Perhaps it hadn't needed to be so painful, but Myrrha was feeling spitefully melodramatic by this point – boiling over with rage and longing and nervous despair. She wanted something external to match her internal state. She wanted a bloody mess.
She was conscious the whole time. And in a sullen, quiet moment, when she lay on the floor next to the little bone she had just removed, curved like a beckoning finger, she speculated about what her Robin would look like, and drew faces in the puddle of blood that surrounded her.
In a way, it was a lot like suicide, for what is suicide but striking out on your own, cutting yourself out of the complex web of interdependencies that make up the world? And just like beads on a necklace, when Myrrha broke the chain, many other creatures fell out before the link could repair itself. The flora and fauna of hell – the dragons and tame fire and light-bearing roots – became unattached, roamed and flourished in the deserted tunnels when Eve and the other demons resumed their long, deep sleep.
This was when the male gargoyles fell out of the chain too, though they had been, perhaps, a little more willing to fall, a little less likely to cling on, because they were second-class citizens in their own, matriarchal world, and so had very little to lose. But they were never as completely removed as Myrrha.
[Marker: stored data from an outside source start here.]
-- ==== Sys2Proof/Laws/State.lean ====
section
/-! SUPPORT. What each named update of the device does to each of its fields. -/

namespace Sys2Proof.Machine

variable (s : Device)

@[simp] theorem Device.wr_now (k : RegKind) (b i v : Nat) : (s.wr k b i v).now = s.now := rfl
@[simp] theorem Device.wr_free (k : RegKind) (b i v : Nat) : (s.wr k b i v).free = s.free := rfl
@[simp] theorem Device.wr_energy (k : RegKind) (b i v : Nat) : (s.wr k b i v).energy = s.energy := rfl
@[simp] theorem Device.wr_tiles (k : RegKind) (b i v : Nat) : (s.wr k b i v).tiles = s.tiles := rfl
@[simp] theorem Device.wr_dies (k : RegKind) (b i v : Nat) : (s.wr k b i v).dies = s.dies := rfl
@[simp] theorem Device.wr_reqs (k : RegKind) (b i v : Nat) : (s.wr k b i v).reqs = s.reqs := rfl
@[simp] theorem Device.wr_gone (k : RegKind) (b i v : Nat) : (s.wr k b i v).gone = s.gone := rfl
@[simp] theorem Device.wr_nextId (k : RegKind) (b i v : Nat) : (s.wr k b i v).nextId = s.nextId := rfl
@[simp] theorem Device.wr_ports (k : RegKind) (b i v : Nat) : (s.wr k b i v).ports = s.ports := rfl
@[simp] theorem Device.wr_fr (k : RegKind) (b i v : Nat) : (s.wr k b i v).fr = s.fr := rfl
@[simp] theorem Device.wr_pln (k : RegKind) (b i v : Nat) : (s.wr k b i v).pln = s.pln := rfl
@[simp] theorem Device.wr_mem (k : RegKind) (b i v : Nat) : (s.wr k b i v).mem = s.mem := rfl
@[simp] theorem Device.wr_fab (k : RegKind) (b i v : Nat) : (s.wr k b i v).fab = s.fab := rfl
@[simp] theorem Device.wr_boot (k : RegKind) (b i v : Nat) : (s.wr k b i v).boot = s.boot := rfl
@[simp] theorem Device.wr_pwr (k : RegKind) (b i v : Nat) : (s.wr k b i v).pwr = s.pwr := rfl
@[simp] theorem Device.wr_thm (k : RegKind) (b i v : Nat) : (s.wr k b i v).thm = s.thm := rfl
@[simp] theorem Device.wr_ctl (k : RegKind) (b i v : Nat) : (s.wr k b i v).ctl = s.ctl := rfl
@[simp] theorem Device.wr_cds (k : RegKind) (b i v : Nat) : (s.wr k b i v).cds = s.cds := rfl
@[simp] theorem Device.wr_led (k : RegKind) (b i v : Nat) : (s.wr k b i v).led = s.led := rfl
@[simp] theorem Device.wr_out (k : RegKind) (b i v : Nat) : (s.wr k b i v).out = s.out := rfl

@[simp] theorem Device.fset_now (f : Fld) (b i v : Nat) : (s.fset f b i v).now = s.now := rfl
@[simp] theorem Device.fset_free (f : Fld) (b i v : Nat) : (s.fset f b i v).free = s.free := rfl
@[simp] theorem Device.fset_energy (f : Fld) (b i v : Nat) : (s.fset f b i v).energy = s.energy := rfl
@[simp] theorem Device.fset_tiles (f : Fld) (b i v : Nat) : (s.fset f b i v).tiles = s.tiles := rfl
@[simp] theorem Device.fset_dies (f : Fld) (b i v : Nat) : (s.fset f b i v).dies = s.dies := rfl
@[simp] theorem Device.fset_reqs (f : Fld) (b i v : Nat) : (s.fset f b i v).reqs = s.reqs := rfl
@[simp] theorem Device.fset_gone (f : Fld) (b i v : Nat) : (s.fset f b i v).gone = s.gone := rfl
@[simp] theorem Device.fset_nextId (f : Fld) (b i v : Nat) : (s.fset f b i v).nextId = s.nextId := rfl
@[simp] theorem Device.fset_ports (f : Fld) (b i v : Nat) : (s.fset f b i v).ports = s.ports := rfl
@[simp] theorem Device.fset_fr (f : Fld) (b i v : Nat) : (s.fset f b i v).fr = s.fr := rfl
@[simp] theorem Device.fset_pln (f : Fld) (b i v : Nat) : (s.fset f b i v).pln = s.pln := rfl
@[simp] theorem Device.fset_mem (f : Fld) (b i v : Nat) : (s.fset f b i v).mem = s.mem := rfl
@[simp] theorem Device.fset_fab (f : Fld) (b i v : Nat) : (s.fset f b i v).fab = s.fab := rfl
@[simp] theorem Device.fset_boot (f : Fld) (b i v : Nat) : (s.fset f b i v).boot = s.boot := rfl
@[simp] theorem Device.fset_pwr (f : Fld) (b i v : Nat) : (s.fset f b i v).pwr = s.pwr := rfl
@[simp] theorem Device.fset_thm (f : Fld) (b i v : Nat) : (s.fset f b i v).thm = s.thm := rfl
@[simp] theorem Device.fset_ctl (f : Fld) (b i v : Nat) : (s.fset f b i v).ctl = s.ctl := rfl
@[simp] theorem Device.fset_cds (f : Fld) (b i v : Nat) : (s.fset f b i v).cds = s.cds := rfl
@[simp] theorem Device.fset_led (f : Fld) (b i v : Nat) : (s.fset f b i v).led = s.led := rfl
@[simp] theorem Device.fset_out (f : Fld) (b i v : Nat) : (s.fset f b i v).out = s.out := rfl

@[simp] theorem Device.fsat_now (f : Fld) (b i v : Nat) : (s.fsat f b i v).now = s.now := rfl
@[simp] theorem Device.fsat_free (f : Fld) (b i v : Nat) : (s.fsat f b i v).free = s.free := rfl
@[simp] theorem Device.fsat_energy (f : Fld) (b i v : Nat) : (s.fsat f b i v).energy = s.energy := rfl
@[simp] theorem Device.fsat_tiles (f : Fld) (b i v : Nat) : (s.fsat f b i v).tiles = s.tiles := rfl
@[simp] theorem Device.fsat_dies (f : Fld) (b i v : Nat) : (s.fsat f b i v).dies = s.dies := rfl
@[simp] theorem Device.fsat_reqs (f : Fld) (b i v : Nat) : (s.fsat f b i v).reqs = s.reqs := rfl
@[simp] theorem Device.fsat_gone (f : Fld) (b i v : Nat) : (s.fsat f b i v).gone = s.gone := rfl
@[simp] theorem Device.fsat_nextId (f : Fld) (b i v : Nat) : (s.fsat f b i v).nextId = s.nextId := rfl
@[simp] theorem Device.fsat_ports (f : Fld) (b i v : Nat) : (s.fsat f b i v).ports = s.ports := rfl
@[simp] theorem Device.fsat_fr (f : Fld) (b i v : Nat) : (s.fsat f b i v).fr = s.fr := rfl
@[simp] theorem Device.fsat_pln (f : Fld) (b i v : Nat) : (s.fsat f b i v).pln = s.pln := rfl
@[simp] theorem Device.fsat_mem (f : Fld) (b i v : Nat) : (s.fsat f b i v).mem = s.mem := rfl
@[simp] theorem Device.fsat_fab (f : Fld) (b i v : Nat) : (s.fsat f b i v).fab = s.fab := rfl
@[simp] theorem Device.fsat_boot (f : Fld) (b i v : Nat) : (s.fsat f b i v).boot = s.boot := rfl
@[simp] theorem Device.fsat_pwr (f : Fld) (b i v : Nat) : (s.fsat f b i v).pwr = s.pwr := rfl
@[simp] theorem Device.fsat_thm (f : Fld) (b i v : Nat) : (s.fsat f b i v).thm = s.thm := rfl
@[simp] theorem Device.fsat_ctl (f : Fld) (b i v : Nat) : (s.fsat f b i v).ctl = s.ctl := rfl
@[simp] theorem Device.fsat_cds (f : Fld) (b i v : Nat) : (s.fsat f b i v).cds = s.cds := rfl
@[simp] theorem Device.fsat_led (f : Fld) (b i v : Nat) : (s.fsat f b i v).led = s.led := rfl
@[simp] theorem Device.fsat_out (f : Fld) (b i v : Nat) : (s.fsat f b i v).out = s.out := rfl

@[simp] theorem Device.finc_now (f : Fld) (b i v : Nat) : (s.finc f b i v).now = s.now := rfl
@[simp] theorem Device.finc_free (f : Fld) (b i v : Nat) : (s.finc f b i v).free = s.free := rfl
@[simp] theorem Device.finc_energy (f : Fld) (b i v : Nat) : (s.finc f b i v).energy = s.energy := rfl
@[simp] theorem Device.finc_tiles (f : Fld) (b i v : Nat) : (s.finc f b i v).tiles = s.tiles := rfl
@[simp] theorem Device.finc_dies (f : Fld) (b i v : Nat) : (s.finc f b i v).dies = s.dies := rfl
@[simp] theorem Device.finc_reqs (f : Fld) (b i v : Nat) : (s.finc f b i v).reqs = s.reqs := rfl
@[simp] theorem Device.finc_gone (f : Fld) (b i v : Nat) : (s.finc f b i v).gone = s.gone := rfl
@[simp] theorem Device.finc_nextId (f : Fld) (b i v : Nat) : (s.finc f b i v).nextId = s.nextId := rfl
@[simp] theorem Device.finc_ports (f : Fld) (b i v : Nat) : (s.finc f b i v).ports = s.ports := rfl
@[simp] theorem Device.finc_fr (f : Fld) (b i v : Nat) : (s.finc f b i v).fr = s.fr := rfl
@[simp] theorem Device.finc_pln (f : Fld) (b i v : Nat) : (s.finc f b i v).pln = s.pln := rfl
@[simp] theorem Device.finc_mem (f : Fld) (b i v : Nat) : (s.finc f b i v).mem = s.mem := rfl
@[simp] theorem Device.finc_fab (f : Fld) (b i v : Nat) : (s.finc f b i v).fab = s.fab := rfl
@[simp] theorem Device.finc_boot (f : Fld) (b i v : Nat) : (s.finc f b i v).boot = s.boot := rfl
@[simp] theorem Device.finc_pwr (f : Fld) (b i v : Nat) : (s.finc f b i v).pwr = s.pwr := rfl
@[simp] theorem Device.finc_thm (f : Fld) (b i v : Nat) : (s.finc f b i v).thm = s.thm := rfl
@[simp] theorem Device.finc_ctl (f : Fld) (b i v : Nat) : (s.finc f b i v).ctl = s.ctl := rfl
@[simp] theorem Device.finc_cds (f : Fld) (b i v : Nat) : (s.finc f b i v).cds = s.cds := rfl
@[simp] theorem Device.finc_led (f : Fld) (b i v : Nat) : (s.finc f b i v).led = s.led := rfl
@[simp] theorem Device.finc_out (f : Fld) (b i v : Nat) : (s.finc f b i v).out = s.out := rfl

@[simp] theorem Device.setFlag_now (f : Fld) (b i : Nat) (v : Bool) : (s.setFlag f b i v).now = s.now := rfl
@[simp] theorem Device.setFlag_free (f : Fld) (b i : Nat) (v : Bool) : (s.setFlag f b i v).free = s.free := rfl
@[simp] theorem Device.setFlag_energy (f : Fld) (b i : Nat) (v : Bool) : (s.setFlag f b i v).energy = s.energy := rfl
@[simp] theorem Device.setFlag_tiles (f : Fld) (b i : Nat) (v : Bool) : (s.setFlag f b i v).tiles = s.tiles := rfl
@[simp] theorem Device.setFlag_dies (f : Fld) (b i : Nat) (v : Bool) : (s.setFlag f b i v).dies = s.dies := rfl
@[simp] theorem Device.setFlag_reqs (f : Fld) (b i : Nat) (v : Bool) : (s.setFlag f b i v).reqs = s.reqs := rfl
@[simp] theorem Device.setFlag_gone (f : Fld) (b i : Nat) (v : Bool) : (s.setFlag f b i v).gone = s.gone := rfl
@[simp] theorem Device.setFlag_nextId (f : Fld) (b i : Nat) (v : Bool) : (s.setFlag f b i v).nextId = s.nextId := rfl
@[simp] theorem Device.setFlag_ports (f : Fld) (b i : Nat) (v : Bool) : (s.setFlag f b i v).ports = s.ports := rfl
@[simp] theorem Device.setFlag_fr (f : Fld) (b i : Nat) (v : Bool) : (s.setFlag f b i v).fr = s.fr := rfl
@[simp] theorem Device.setFlag_pln (f : Fld) (b i : Nat) (v : Bool) : (s.setFlag f b i v).pln = s.pln := rfl
@[simp] theorem Device.setFlag_mem (f : Fld) (b i : Nat) (v : Bool) : (s.setFlag f b i v).mem = s.mem := rfl
@[simp] theorem Device.setFlag_fab (f : Fld) (b i : Nat) (v : Bool) : (s.setFlag f b i v).fab = s.fab := rfl
@[simp] theorem Device.setFlag_boot (f : Fld) (b i : Nat) (v : Bool) : (s.setFlag f b i v).boot = s.boot := rfl
@[simp] theorem Device.setFlag_pwr (f : Fld) (b i : Nat) (v : Bool) : (s.setFlag f b i v).pwr = s.pwr := rfl
@[simp] theorem Device.setFlag_thm (f : Fld) (b i : Nat) (v : Bool) : (s.setFlag f b i v).thm = s.thm := rfl
@[simp] theorem Device.setFlag_ctl (f : Fld) (b i : Nat) (v : Bool) : (s.setFlag f b i v).ctl = s.ctl := rfl
@[simp] theorem Device.setFlag_cds (f : Fld) (b i : Nat) (v : Bool) : (s.setFlag f b i v).cds = s.cds := rfl
@[simp] theorem Device.setFlag_led (f : Fld) (b i : Nat) (v : Bool) : (s.setFlag f b i v).led = s.led := rfl
@[simp] theorem Device.setFlag_out (f : Fld) (b i : Nat) (v : Bool) : (s.setFlag f b i v).out = s.out := rfl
Because Myrrha had willed it – because she had picked out the bone herself, and, later, picked it clean – she kept her wits when Eve slept. She was always Myrrha. It was a blessing and a curse.
On the floor of her cottage, surrounded by blood and one, beckoning bone, Myrrha passed out for a while – two or three hours, maybe, because the moon was out by the time she stirred again, frosting the blood silver.
Two foxes had got in through the broken window-pane, and were lapping at her fingertips. Attracted by the blood, she supposed. Perhaps they thought she was carrion. Perhaps she was.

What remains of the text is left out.